Int J Urol. 2011 Mar;18(3):240-2. doi: 10.1111/j.1442-2042.2010.02709.x.
Autosomal dominant polycystic kidney disease (ADPKD) is a common and severe renal disease. Mutations of PKD1 and PKD2 genes are responsible for approximately 85% and 15% of ADPKD cases, respectively. In the present study, PKD1 and PKD2 genes were analyzed in a large Chinese family with ADPKD using denaturing high-performance liquid chromatography and DNA sequencing. A novel mutation, c.3623-3624insGTGT in exon 15 of the PKD1 gene, was identified in all nine affected family members, but not in any unaffected consanguineous relatives or 100 unrelated controls. These findings suggest that the unique 4 bp insertion, c.3623-3624insGTGT, in the PKD1 gene might be the pathogenic mutation responsible for the disease in this family.

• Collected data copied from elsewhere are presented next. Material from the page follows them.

/-- R305 to R316, R333: the decoder reads every well-formed instruction back from its word, with every operand at every value that
the encoding admits, from the word itself and from the table's numbering of its bits. -/
def Obligations.DecodeAndEncodeAgree : Prop :=
  ∀ i : Instr, i.wf = true → decode (encode i) = .ok i ∧ decodeTableWord 1152 (encode i).toNat = some i ∧
    ((Instr.common? i).isSome = true → decodeStake ((encode i).setWidth 128) = .ok i ∧ decodeTableWord 128 (encode i).toNat = some i)

/-! ## The step -/

/-- R14, R31, R247, R332 and log entry 1: a step takes the head of the schedule and runs the instruction that its word decodes
to at the place that it names; a slot that holds no stake fires nothing, and a word that is no instruction is refused. -/
def Obligations.StepRunsTheScheduledInstruction : Prop :=
  ∀ (s : State) (rest : List StepItem) (t n : Nat) (w : StakeWord) (ew : StepWord) (i : Instr) (e : DecodeError),
    (s.agenda = .fire t n :: rest → t < 2048 → n < 128 → fetch s t n = some w → decodeStake w = .ok i →
      step s = exec i { s with agenda := rest, cur := ⟨t, n⟩ }) ∧
    (s.agenda = .event t ew :: rest → decode ew = .ok i → step s = exec i { s with agenda := rest, cur := ⟨t, 0⟩ }) ∧
    (s.agenda = .fire t n :: rest → t < 2048 → n < 128 → fetch s t n = none → step s = .next { s with agenda := rest }) ∧
    (s.agenda = .fire t n :: rest → t < 2048 → n < 128 → fetch s t n = some w → decodeStake w = .error e → step s = .refused (.undecodable e)) ∧
    (s.agenda = .event t ew :: rest → decode ew = .error e → step s = .refused (.undecodable e)) ∧
    (s.agenda = .fire t n :: rest → 2048 ≤ t ∨ 128 ≤ n → step s = .fault (.noSuchSlot t n)) ∧
    (s.agenda = .wait n :: rest → ∃ u, step s = .next u ∧ u.clk = s.clk + n ∧ u.agenda = rest ∧ u.mem = s.mem ∧ u.net = s.net) ∧
    (s.agenda = [] → ∃ u, step s = .next u ∧ u.clk = s.clk + 1 ∧ u.agenda = [] ∧ u.mem = s.mem ∧ u.net = s.net)

/-! ## Reset and memory -/

/-- Tables 6.9, 10.4, 11.9, 12.3, 15.2 and 15.3: right after reset every register that they give a value reads that value, and the
memory list has its canonical form. -/
def Obligations.ResetLeavesTheTablesValues : Prop :=
  State.reset.memOk ∧
  (regRead State.reset 0 0x1000).extractLsb' 48 16 = 0x7D40#16 ∧ regRead State.reset 0 0x1018 = 0 ∧ regRead State.reset 0 0x1020 = 0 ∧
  regRead State.reset 0 0x1040 = 0x0000_000A_0000_0A28 ∧ regRead State.reset 0 0x1048 = 0 ∧
  regRead State.reset 0 0x20000 = 0 ∧ regRead State.reset 0 0x20008 = 0x0000_00BF_FFFF_FF00 ∧
  regRead State.reset 0 0x20010 = 0x80FF_F000_0000_000C ∧ regRead State.reset 0 0x20018 = 0xFFFF_FFFF ∧
  (∀ n : Nat, 1 ≤ n → n < 16 → ∀ r : Nat, r < 4 → regRead State.reset 0 (0x20000 + 32 * n + 8 * r) = 0) ∧
  (∀ p : Nat, p < 64 → regRead State.reset 0 (0x32000 + 16 * p) = 0x0000_03E8_8010_0012 ∧ regRead State.reset 0 (0x34000 + 64 * p) = 0 ∧
    regRead State.reset 0 (0x34008 + 64 * p) = 0xFF_FFFF ∧ regRead State.reset 0 (0x34010 + 64 * p) = 0 ∧
    regRead State.reset 0 (0x34018 + 64 * p) = 0 ∧ regRead State.reset 0 (0x36000 + 64 * p) = 0 ∧
    regRead State.reset 0 (0x36008 + 64 * p) = 0 ∧ regRead State.reset 0 (0x36010 + 64 * p) = 1) ∧
  (∀ v : Nat, v < 1024 → regRead State.reset 0 (0x3A000 + 16 * v) = 0 ∧ regRead State.reset 0 (0x3A008 + 16 * v) = 0)

/-- R342: at cold reset every scrub bit is set, so that memory is usable as soon as its stack is ready, reads return zero and a
write zeroes its granule first; a warm reset leaves the bitmap as it stood. A byte that has been written reads back. -/
def Obligations.MemoryReadsZeroThenWhatWasWritten : Prop :=
  (∀ g, State.reset.scrubbed.contains g = false) ∧ (∀ (s : State) (pa : Nat), s.scrubbed = State.reset.scrubbed → hbmGet s pa = 0) ∧
  (∀ (s : State) (pa : Nat) (a : Art), artFor s.pf.arts pa = some a → s.pf.stkFailed.getLsbD (stackOf (a.place pa)) = false →
    hbmUsable s pa = s.pf.stk.getLsbD (stackOf (a.place pa))) ∧
  (∀ s : State, ∃ t, exec .warmReset s = .next t ∧ t.scrubbed = s.scrubbed ∧ t.mem = s.mem) ∧
  ∀ (s : State) (pa da : Nat) (b : Byte), s.memOk → placeOf s pa = .at da → let t := hbmPut s pa b
    t.memOk ∧ hbmGet t pa = b ∧ t.scrubbed.contains (da / 2 ^ 21) = true ∧
    (s.scrubbed.contains (da / 2 ^ 21) = false → ∀ x, x / 2 ^ 21 = da / 2 ^ 21 → x ≠ da → dramGet s x = 0 ∧ dramGet t x = 0) ∧
    (∀ pa', placeOf s pa' ≠ .at da → hbmGet t pa' = hbmGet s pa') ∧
    { t with mem := s.mem, poison := s.poison, scrubbed := s.scrubbed } = s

常染色体显性多囊肾病(ADPKD)是一种常见且严重的肾脏疾病。PKD1 和 PKD2 基因突变分别负责约 85%和 15%的 ADPKD 病例。在本研究中,使用变性高效液相色谱和 DNA 测序分析了一个具有 ADPKD 的大型中国家族的 PKD1 和 PKD2 基因。在所有 9 名受影响的家族成员中发现了 PKD1 基因外显子 15 中的一个新突变 c.3623-3624insGTGT,但在任何未受影响的近亲或 100 名无关对照中均未发现。这些发现表明,PKD1 基因中的独特 4 个碱基插入 c.3623-3624insGTGT 可能是该家族疾病的致病突变。